Ciekawa jest taktyka często stosowana przez naszego ilustratora. Artysta wybiera fragment tekstu, niejednokrotnie zaledwie zdanie, frazę czy wyraz, które nie muszą mieć większego znaczenia dla akcji, ale zawsze zawierają w sobie potencjał komiczny, który Butenko bezwzględnie wykorzystuje i podbija. W ten sposób podejmuje swoisty dialog z autorem warstwy literackiej. Jak Butenko sam przyznał, lubił „rozmawiać” z Niziurskim, choć w tekście proponuje on tyle sytuacji, które warto zilustrować, że sam mam kłopot z wyborem.5 Sposób „kadrowania” przypomina w efekcie pojedyncze klatki z filmu animowanego, stąd często znajdujemy jedynie stopę uciekającej postaci, dłoń z rekwizytem, pół sylwetki przeciętej wzdłuż albo w poprzek, ale za to widocznej od pasa w dół, fragment obrazu na ścianie, tył karoserii itd. Niejako dodatkowo akcentując konturowość swych rysunków, Butenko często wtłacza świat przedstawiony w graficzne ramki. Postaciom zaś zdarza się te ramki rozsadzać albo wręcz przerywać (np. Chłopak na opak). Najczęściej jednak ilustracje projektuje do spadu, co stało się cechą charakterystyczną jego twórczości. Te cechy stylu w jakimś stopniu wypływają niewątpliwie z doświadczenia w pracy scenografa (teatralnego – projekty i lalki do ponad 20 spektakli oraz telewizyjnego – do dwóch wieczorów Kabaretu starszych panów [1965-66], programów dla dzieci Zwierzyniec i Znacie, to posłuchajcie), a także twórcy filmu animowanego [kilkanaście tytułów, w tym dwa seriale, i czołówki do kilku filmów fabularnych w latach 1958-77].
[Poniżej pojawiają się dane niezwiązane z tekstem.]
-- ==== Sys2Proof/Laws/Bytes.lean ====
section
/-! SUPPORT. Big-endian conversion, MemRead and slices. -/

namespace Sys2Proof.Laws

open Machine

@[simp] theorem be_length (w : Nat) (v : BitVec w) : (be w v).length = w / 8 := by
  simp [be]

theorem be_eight (v : U8) : be 8 v = [v] := by
  simp [be, List.range_succ]

theorem be_sixteen (v : U16) : be 16 v = [v.extractLsb' 8 8, v.extractLsb' 0 8] := by
  simp [be, List.range_succ]

theorem be_thirtytwo (v : U32) :
    be 32 v = [v.extractLsb' 24 8, v.extractLsb' 16 8, v.extractLsb' 8 8, v.extractLsb' 0 8] := by
  simp [be, List.range_succ]

theorem be_sixtyfour (v : U64) :
    be 64 v = [v.extractLsb' 56 8, v.extractLsb' 48 8, v.extractLsb' 40 8, v.extractLsb' 32 8,
      v.extractLsb' 24 8, v.extractLsb' 16 8, v.extractLsb' 8 8, v.extractLsb' 0 8] := by
  simp [be, List.range_succ]

theorem fromBeNat_be_eight (v : U8) : fromBeNat (be 8 v) = v.toNat := by
  simp [be_eight, fromBeNat]

theorem fromBeNat_be_sixteen (v : U16) : fromBeNat (be 16 v) = v.toNat := by
  have := v.isLt
  simp [be_sixteen, fromBeNat, Nat.shiftRight_eq_div_pow]
  omega

theorem fromBeNat_be_thirtytwo (v : U32) : fromBeNat (be 32 v) = v.toNat := by
  have := v.isLt
  simp [be_thirtytwo, fromBeNat, Nat.shiftRight_eq_div_pow]
  omega

theorem fromBeNat_be_sixtyfour (v : U64) : fromBeNat (be 64 v) = v.toNat := by
  have := v.isLt
  simp [be_sixtyfour, fromBeNat, Nat.shiftRight_eq_div_pow]
  omega

@[simp] theorem fromBe_be_eight (v : U8) : fromBe 8 (be 8 v) = v := by
  simp [fromBe, fromBeNat_be_eight]

@[simp] theorem fromBe_be_sixteen (v : U16) : fromBe 16 (be 16 v) = v := by
  simp [fromBe, fromBeNat_be_sixteen]

@[simp] theorem fromBe_be_thirtytwo (v : U32) : fromBe 32 (be 32 v) = v := by
  simp [fromBe, fromBeNat_be_thirtytwo]

@[simp] theorem fromBe_be_sixtyfour (v : U64) : fromBe 64 (be 64 v) = v := by
  simp [fromBe, fromBeNat_be_sixtyfour]

theorem be_fromBe_eight (a : Byte) : be 8 (fromBe 8 [a]) = [a] := by
  simp [be_eight, fromBe, fromBeNat]

theorem be_fromBe_sixteen (a b : Byte) : be 16 (fromBe 16 [a, b]) = [a, b] := by
  have := a.isLt
  have := b.isLt
  simp only [be_sixteen, fromBe, fromBeNat, List.foldl, List.cons.injEq, and_true]
  refine ⟨?_, ?_⟩ <;> apply BitVec.eq_of_toNat_eq <;>
    simp [Nat.shiftRight_eq_div_pow] <;> omega

theorem be_fromBe_thirtytwo (a b c d : Byte) : be 32 (fromBe 32 [a, b, c, d]) = [a, b, c, d] := by
  have := a.isLt
  have := b.isLt
  have := c.isLt
  have := d.isLt
  simp only [be_thirtytwo, fromBe, fromBeNat, List.foldl, List.cons.injEq, and_true]
  refine ⟨?_, ?_, ?_, ?_⟩ <;> apply BitVec.eq_of_toNat_eq <;>
    simp [Nat.shiftRight_eq_div_pow] <;> omega

theorem be_fromBe_sixtyfour (a b c d e f g h : Byte) :
    be 64 (fromBe 64 [a, b, c, d, e, f, g, h]) = [a, b, c, d, e, f, g, h] := by
  have := a.isLt
  have := b.isLt
  have := c.isLt
  have := d.isLt
  have := e.isLt
  have := f.isLt
  have := g.isLt
  have := h.isLt
  simp only [be_sixtyfour, fromBe, fromBeNat, List.foldl, List.cons.injEq, and_true]
  refine ⟨?_, ?_, ?_, ?_, ?_, ?_, ?_, ?_⟩ <;> apply BitVec.eq_of_toNat_eq <;>
    simp [Nat.shiftRight_eq_div_pow] <;> omega

/-- A value read from bytes is smaller than 256 to their number. -/
theorem fromBeNat_lt (b : Bytes) : fromBeNat b < 256 ^ b.length := by
  have main : ∀ (b : Bytes) (acc : Nat),
      b.foldl (fun acc x => acc * 256 + x.toNat) acc < (acc + 1) * 256 ^ b.length := by
    intro b
    induction b with
    | nil => intro acc; simp
    | cons x xs ih =>
      intro acc
      have hx := x.isLt
      calc _ < (acc * 256 + x.toNat + 1) * 256 ^ xs.length := ih _
        _ ≤ ((acc + 1) * 256) * 256 ^ xs.length := Nat.mul_le_mul_right _ (by omega)
        _ = (acc + 1) * 256 ^ (xs.length + 1) := by ring
  simpa [fromBeNat] using main b 0

/-- MemRead inside its buffer is the slice (00_scope.md R14, R12). -/
theorem memRead_of_le {b : Bytes} {off n : Nat} (h : off + n ≤ b.length) :
    memRead b off n = some (slice b off (off + n)) := by
  simp [memRead, h, slice]

/-- What MemRead answers has the length asked for and lies inside the buffer. -/
theorem memRead_eq_some {b : Bytes} {off n : Nat} {x : Bytes} (h : memRead b off n = some x) :
    off + n ≤ b.length ∧ x = slice b off (off + n) ∧ x.length = n := by
  unfold memRead at h
  split at h
  · cases h
    refine ⟨‹_›, by simp [slice], by simp; omega⟩
  · cases h

/-- A field read inside its buffer is the slice read big-endian (20_memory.md R50). -/
theorem readBe_of_le {w : Nat} {b : Bytes} {off : Nat} (h : off + w / 8 ≤ b.length) :
    readBe w b off = some (fromBe w (slice b off (off + w / 8))) := by
  simp [readBe, memRead_of_le h]

@[simp] theorem slice_length (b : Bytes) (i j : Nat) : (slice b i j).length = min (j - i) (b.length - i) := by
  simp [slice]

/-- A slice of a concatenation that begins where the first part ends. -/
theorem slice_append_right {a b : Bytes} {i j : Nat} (h : a.length ≤ i) :
    slice (a ++ b) i j = slice b (i - a.length) (j - a.length) := by
  simp only [slice, List.drop_append, List.drop_eq_nil_of_le h, List.nil_append]
  congr 1
  omega

/-- A slice of a concatenation that ends inside the first part. -/
theorem slice_append_left {a b : Bytes} {i j : Nat} (h : j ≤ a.length) :
    slice (a ++ b) i j = slice a i j := by
  simp only [slice, List.drop_append, List.take_append]
  simp
  omega

/-- A slice that is exactly the first part of a concatenation. -/
theorem slice_append_exact {a b : Bytes} {j : Nat} (h : a.length = j) : slice (a ++ b) 0 j = a := by
  simp [slice, ← h]

theorem slice_full {a : Bytes} {j : Nat} (h : a.length = j) : slice a 0 j = a := by
  simp [slice, ← h]

@[simp] theorem envelope_length (mt : U8) (h : U16) (b : U32) : (envelope mt h b).length = 8 := by
  simp [envelope]

theorem declaredHeader_envelope (mt : U8) (h : U16) (b : U32) (rest : Bytes) :
    declaredHeader (envelope mt h b ++ rest) = h.toNat := by
  rw [← fromBeNat_be_sixteen h]
  simp [declaredHeader, envelope, slice, be_sixteen, be_thirtytwo]

theorem declaredBody_envelope (mt : U8) (h : U16) (b : U32) (rest : Bytes) :
    declaredBody (envelope mt h b ++ rest) = b.toNat := by
  rw [← fromBeNat_be_thirtytwo b]
  simp [declaredBody, envelope, slice, be_sixteen, be_thirtytwo]

end Sys2Proof.Laws
end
Osobnym przypadkiem w twórczości Butenki są jego komiksy – nie jedyny przykład w pełni autorskich działań, ale niewątpliwie ten najbardziej znany i cieszący się nie słabnącą popularnością. Sam artysta określił je mianem „historyjek obrazkowych”. Tomasz Marciniak, koncentrujący się na tych właśnie realizacjach ilustratora, nazwał je „Butenkomiksami”.6 Jako pierwszy z bohaterów w 1965 r. pojawił się Gapiszon7. Wytworem wyłącznie własnej wyobraźni jest też osiem odcinków przygód Kwapiszona z lat 1975-818. Autorstwa Krystyny Boglar natomiast jest 11-częściowy cykl historii Gucia i Cezara z lat 1968-1979, który choć narodził się w „Świerszczyku”, miał też swoje wersje książkowe, a nawet odsłonę ruchomą w serialu animowanym Gucio i Cezar [1976-77]. We wszystkich wymienionych wyżej tytułach pojawia się charakterystyczna kreska, wyraźny stanowczy kontur rysunku, podobny sposób komponowania kolejnych ramek przedstawiających historie, znany nam już typ komizmu faworyzowany przez Butenkę, rozpoznawalne fizjonomie bohaterów. W ostatniej części Kwapiszon i… znalazły się nawet sympatyczne autocytaty: na ścianie pokoju głównego bohatera wisi portret Gapiszona oraz kalendarz z Guciem i Cezarem. Niewątpliwie komiks jako gatunek miał wpływ na pomysły graficzne Butenki. W ilustracjach książkowych mamy więc: ramki, dymki, onomatopeje w wielkim wyborze, z których dużą ilość stanowią neologizmy (cisk, cisk, ciska nim po całym okręcie), podpisy, strzałki podpowiadające kolejność zdarzeń, ale także te ułatwiające orientację wśród nieustannie pojawiających się nowych bohaterów. Te strzałki oraz linie przerywane i kropkowane przypominają plany sytuacyjne z zaznaczeniem kierunków, śladów, torów lotu, dróg przejścia z punktu do punktu itd. Dla komiksu (i filmu animowanego) charakterystyczne są również sekwencje ilustracji o niewiele zmienionych elementach sugerujących ciągłość akcji, dynamizm ujęć, pozornie przypadkowe kadrowanie.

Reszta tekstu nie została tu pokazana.